[[ Provided information, beginning ]]

-- ==== Sys2Proof/Machine/Startup.lean ====
section
/-!
DEFINITION. The supply (R537, R547 to R549), reset and its release (R494, R495, R515, R594 to R596), and start-up up to FN 0:
locks, Roll Call (R37, R498), the DRAM, the Homeroom settings, and quick calibration.
-/

namespace Sys2Proof.Machine

open Sys2Proof (Word RollCall)

/-! ### Rails -/

/-- The step of R547 at which a rail rises; VCMP is not in the order. -/
def riseStep (rail : Nat) : Nat := [6, 5, 3, 4, 2, 5, 0, 7].getD rail 0

/-- The rails that rise at a step of R547. -/
def stepRails (k : Nat) : List Nat := (List.range 8).filter (fun r => riseStep r == k && k != 0)

/-- The typical length of a step of R547 in ns. -/
def stepNs (k : Nat) : Nat := [0, 1000000, 1200000, 1200000, 1200000, 1200000, 1700000, 700000].getD k 0

/-- Every rail but VCMP is power-good. -/
def State.railsGood (s : State) : Bool := s.pwr.pgood &&& 0xBF == 0xBF

/-- Sequencing begins at step 1 of R547 where VIN allows it and nothing holds the rails off (R537). -/
def State.beginRise (s : State) : State :=
  if s.sys.phase == .reset && decide (580 ≤ s.pwr.vin) && s.pwr.step == 0 && !s.pwr.surge && !s.pwr.shut && s.pwr.latched &&& 0xBF == 0 then
    { s with pwr := { s.pwr with step := 1, stepAt := s.tt.clk } }
  else s

/-- The origin of R495: VIN above 6.0 V with RESET_N high. -/
def State.markOrigin (s : State) (was : Nat) : State :=
  if s.sys.phase == .reset && s.sys.resetN && decide (was ≤ 600) && decide (600 < s.pwr.vin) then
    { s with sys := { s.sys with origin := s.tt.clk } }
  else s

/-- VIN_RISE (R537, R619): `vin` in 10 mV. The power die comes alive at 4.5 V, which raises the power-on count. -/
def execVinRise (vin : Nat) (s : State) : Host.Outcome State Fault Refusal :=
  .next (s.keepQueue (
    if vin ≤ s.pwr.vin then s
    else
      let t : State := { s with pwr := { s.pwr with vin := vin } }
      let t : State := if s.sys.phase == .unpowered && decide (450 ≤ vin) then
          { t with sys := { t.sys with phase := .reset }, pwr := { t.pwr with poc := (t.pwr.poc + 1) % 2 ^ 32 } }
        else t
      (t.markOrigin s.pwr.vin).beginRise))

/-- UVLO (R537): VIN below 5.4 V for 50 µs. -/
def execUvlo (vin : Nat) (s : State) : Host.Outcome State Fault Refusal :=
  .next (s.keepQueue (
    if 540 ≤ vin ∨ s.sys.phase = .unpowered then s
    else
      let t := s.elapse (us 50 + s.tt.clk)
      State.shutdown { t with pwr := { t.pwr with vin := vin } } 1))

/-- UNPOWERED (R537): VIN below 4.5 V. -/
def execUnpowered (s : State) : Host.Outcome State Fault Refusal := .next (s.keepQueue (s.powerOff 0))

/-- VIN_HI (R537): VIN above 19.5 V for 10 µs. -/
def execVinHi (vin : Nat) (s : State) : Host.Outcome State Fault Refusal :=
  .next (s.keepQueue (
    if vin ≤ 1950 ∨ s.sys.phase = .unpowered then s
    else
      let t := s.elapse (us 10 + s.tt.clk)
      let t : State := { t with pwr := { t.pwr with vin := vin, vinHi := true } }
      if t.coreRuns then t.faultC 18 else t))

/-- VIN_HI_END (R537): VIN is back within 19.5 V. -/
def execVinHiEnd (s : State) : Host.Outcome State Fault Refusal :=
  .next (s.keepQueue (
    State.faultEnd { s with pwr := { s.pwr with vin := min s.pwr.vin 1950, vinHi := false } } 18))

/-- SURGE (R537): VIN above 24.5 V for 100 µs. All switching stops with no sequence. -/
def execSurge (vin : Nat) (s : State) : Host.Outcome State Fault Refusal :=
  .next (s.keepQueue (
    if vin ≤ 2450 ∨ s.sys.phase = .unpowered then s
    else
      let t := s.elapse (us 100 + s.tt.clk)
      let t := (State.cardNow { t with pwr := { t.pwr with vin := vin } } 2 0xFF []).railsOff
      { t with pwr := { t.pwr with surge := true } }))

/-- SURGE_RECOVERY (R537): VIN below 19.0 V for 1.0 ms; soft start runs again. -/
def execSurgeRecovery (vin : Nat) (s : State) : Host.Outcome State Fault Refusal :=
  .next (s.keepQueue (
    if !s.pwr.surge || decide (1900 ≤ vin) then s
    else
      let t := s.elapse (ms 1 + s.tt.clk)
      (State.markOrigin { t with pwr := { t.pwr with vin := vin, surge := false } } 0).beginRise))

/-- Whether a rail of the order waits for a restart. -/
def State.railWaits (s : State) : Bool := s.pwr.waiting.any (fun p => p.1 != 6)

/-- SOFT_START_STEP (R547): the rails of the step are power-good, and the next step starts. -/
def execSoftStartStep (s : State) : Host.Outcome State Fault Refusal :=
  .next (s.keepQueue (
    let k := s.pwr.step
    if s.sys.phase != .reset || k == 0 || decide (8 ≤ k) || s.railWaits then s
    else
      let t := s.elapse (ns (stepNs k) + s.pwr.stepAt)
      let good := (stepRails k).foldl setBit t.pwr.pgood
      { t with pwr := { t.pwr with pgood := good, step := k + 1, stepAt := t.tt.clk } }))

/-- Restarts of a rail in the last 1.0 s. -/
def State.restartsOf (s : State) (rail : Nat) : Nat :=
  (s.pwr.restarts.filter (fun p => p.1 == rail && decide (s.tt.clk ≤ ms 1000 + p.2))).length

/-- A rail fault (R549, R660): the rail and those after it stop; after 10 ms it restarts, or after 3 failed restarts within 1.0 s it
latches off. A fault of a rail of the order passes the device through reset; one of VCMP affects VCMP alone. -/
def State.railFault (s : State) (rail : Nat) (ov : Bool) : State :=
  let third := decide (3 ≤ s.restartsOf rail)
  let t := s.bump F.PWR_HICCUP_COUNT
  let t := if ov then t.card 4 rail [] else t
  let t := if third then t.card 3 rail [] else t
  let u := if rail = 6 then
      let u := if t.coreRuns then t.fault 17 6 else t
      { u with pwr := { u.pwr with vcmpOn := false, pgood := clearBit u.pwr.pgood 6 } }
    else
      let u := (if t.coreRuns then t.fault 6 rail else t).intoReset
      let keep := (List.range 8).filter (fun r => r != 6 && decide (riseStep r < riseStep rail) && u.pwr.pgood.testBit r)
      { u with pwr := { u.pwr with pgood := keep.foldl setBit 0, step := riseStep rail } }
  if third then { u with pwr := { u.pwr with latched := setBit u.pwr.latched rail, step := if rail = 6 then u.pwr.step else 0 } }
  else { u with pwr := { u.pwr with waiting := u.pwr.waiting.filter (fun p => p.1 != rail) ++ [(rail, ms 10 + u.tt.clk)] } }

/-- Whether a rail is on. -/
def State.railOn (s : State) (rail : Nat) : Bool :=
  if rail = 6 then s.pwr.vcmpOn else decide (rail < 8) && s.pwr.pgood.testBit rail

/-- RAIL_FAULT (R549): folded back, and below 90 % for 100 µs. -/
def execRailFault (rail : Nat) (s : State) : Host.Outcome State Fault Refusal :=
  .next (s.keepQueue (if s.railOn rail then (s.elapse (us 100 + s.tt.clk)).railFault rail false else s))

/-- RAIL_OV (R549): above 110 % for 20 µs. -/
def execRailOv (rail : Nat) (s : State) : Host.Outcome State Fault Refusal :=
  .next (s.keepQueue (if s.railOn rail then (s.elapse (us 20 + s.tt.clk)).railFault rail true else s))

/-- SOFT_START_TIMEOUT (R547): not power-good within 5.0 ms of its ramp start. -/
def execSoftStartTimeout (rail : Nat) (s : State) : Host.Outcome State Fault Refusal :=
  .next (s.keepQueue (
    if rail = 6 then
      if s.pwr.vcmpOn && !s.pwr.pgood.testBit 6 then (s.elapse (ms 5 + s.pwr.vcmpAt)).railFault 6 false else s
    else if s.sys.phase == .reset && (stepRails s.pwr.step).contains rail && !s.railWaits then
      (s.elapse (ms 5 + s.pwr.stepAt)).railFault rail false
    else s))

/-- HICCUP_RESTART (R549): 10 ms after its fault a rail restarts, and so do the rails after it. -/
def execHiccupRestart (rail : Nat) (s : State) : Host.Outcome State Fault Refusal :=
  .next (s.keepQueue (
    match s.pwr.waiting.find? (fun p => p.1 == rail) with
    | none => s
    | some p =>
      let t := s.elapse p.2
      let t : State := { t with pwr := { t.pwr with
        waiting := t.pwr.waiting.filter (fun q => q.1 != rail),
        restarts := (rail, t.tt.clk) :: t.pwr.restarts.filter (fun q => decide (t.tt.clk ≤ ms 1000 + q.2)) } }
      if rail = 6 then { t with pwr := { t.pwr with vcmpOn := true, vcmpFrom := 0, vcmpAt := t.tt.clk } }
      else { t with pwr := { t.pwr with stepAt := t.tt.clk } }))

/-- THERMAL_COMPARATOR_TRIP (R577): the power die's own thermal shutdown. -/
def execThermalComparatorTrip (_sensor : Nat) (s : State) : Host.Outcome State Fault Refusal :=
  .next (s.keepQueue (if s.sys.phase == .unpowered then s else s.shutdown 5))

/-! ### Reset -/

/-- RESET_N_ASSERT (R494). -/
def execResetNAssert (s : State) : Host.Outcome State Fault Refusal :=
  .next (s.keepQueue (
    let t := if s.coreRuns then s.intoReset else s
    { t with sys := { t.sys with resetN := false } }))

/-- The bits that the boot ROM takes from FACTORY_TRIM, by register. -/
def trimBits : List (Nat × Nat) := [(R.ARR_BARRIER, 0x3F3F), (R.CNV_RTRIM, 0xFFFF), (R.PWR_CORE, 0x7F7F)]

/-- Registers that OTP and the power die give (R594, R696); the boot ROM then sets the locks of ARR, CNV and PWR (R51, R77, R556). -/
def State.loadTrims (s : State) : State :=
  let t := ((s.setReg R.SYS_UID_LO (s.otpSel 64)).setReg R.SYS_UID_HI (s.otpSel 65)).setReg R.SYS_POC (w32 s.pwr.poc)
  let t := trimBits.foldl (fun (u : State) p =>
    u.setReg p.1 (keepMask (w32 (Config.trim p.1)) p.2 ||| clearMask (u.reg p.1) p.2)) t
  let t := t.wr F.PWR_CORE_VSET (clampN 8 100 (t.rd F.PWR_CORE_VSET))
  [R.ARR_CTRL, R.CNV_CTRL, R.PWR_CORE].foldl (fun (u : State) a => u.setReg a (u.reg a ||| 0x80000000#32)) t

/-- The boot ROM's start (R495 from step 2 on): the OTP start read with its critical check (R594, R596), the choice and check of the
reference (R515), the reads of MTP, and the first locks. Where a check fails the device stays in reset and a record is written. -/
def State.bootFrom (s : State) (refclk : Bool) (measuredKhz : Option Nat) (emmc : Bool) : State :=
  let t := s.otpStart
  let f := if refclk then bits (t.otpUsed 3 128) 0 16 else 25000
  let m := measuredKhz.getD f
  let off := if m < f then f - m else m - f
  match ([0, 1] : List Nat).find? (fun c => t.otpCodeState c != 2) with
  | some c =>
    let last := bits (t.reg R.OTP_MARGLAST) 0 10
    s.card 9 0xFF [w32 c, if bit (t.reg R.OTP_MARGLAST) 31 then w32 last else 0xFFFFFFFF#32]
  | none =>
    if f = 0 ∨ f < 20 * off then s.card 8 0xFF []
    else
      let u : State := { t with
        sys := { t.sys with phase := .boot, resetN := true },
        rec_ := { t.rec_ with present := emmc },
        pwr := { t.pwr with coreFrom := 750000, coreAt := t.tt.clk } }
      let u := (u.loadTrims.wrs [(F.CLK_CFG_REFSRC, flag refclk), (F.CLK_CFG_REF_KHZ, f)]).loadHomeroom
      let u := u.prefectStart
      let u := (List.range 4).foldl (fun (v : State) n => v.relock n) u
      u.loadImage

/-- RESET_RELEASE (R494, R495 step 2): power-good of all rails and RESET_N high. `refclk`: REFCLK_IN shows at least 64 edges within
20 µs; `measuredKhz`: what the power die measures of the reference; `emmc`: whether the eMMC responds. -/
def execResetRelease (refclk : Bool) (measuredKhz : Nat) (emmc : Bool) (s : State) : Host.Outcome State Fault Refusal :=
  .next (s.keepQueue (
    if s.sys.phase != .reset || !s.railsGood || s.railWaits then s
    else
      let t : State := if s.sys.resetN then s else { s with sys := { s.sys with resetN := true, origin := s.tt.clk } }
      t.bootFrom refclk (some measuredKhz) emmc))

[[ Provided information, end ]]

Using the data above, reproduce exactly the lines from the line that contains "if rail = 6 then s.pwr.vcmpOn" through the line that contains "def execRailFault (rail", including both.

  if rail = 6 then s.pwr.vcmpOn else decide (rail < 8) && s.pwr.pgood.testBit rail

/-- RAIL_FAULT (R549): folded back, and below 90 % for 100 µs. -/
def execRailFault (rail : Nat) (s : State) : Host.Outcome State Fault Refusal :=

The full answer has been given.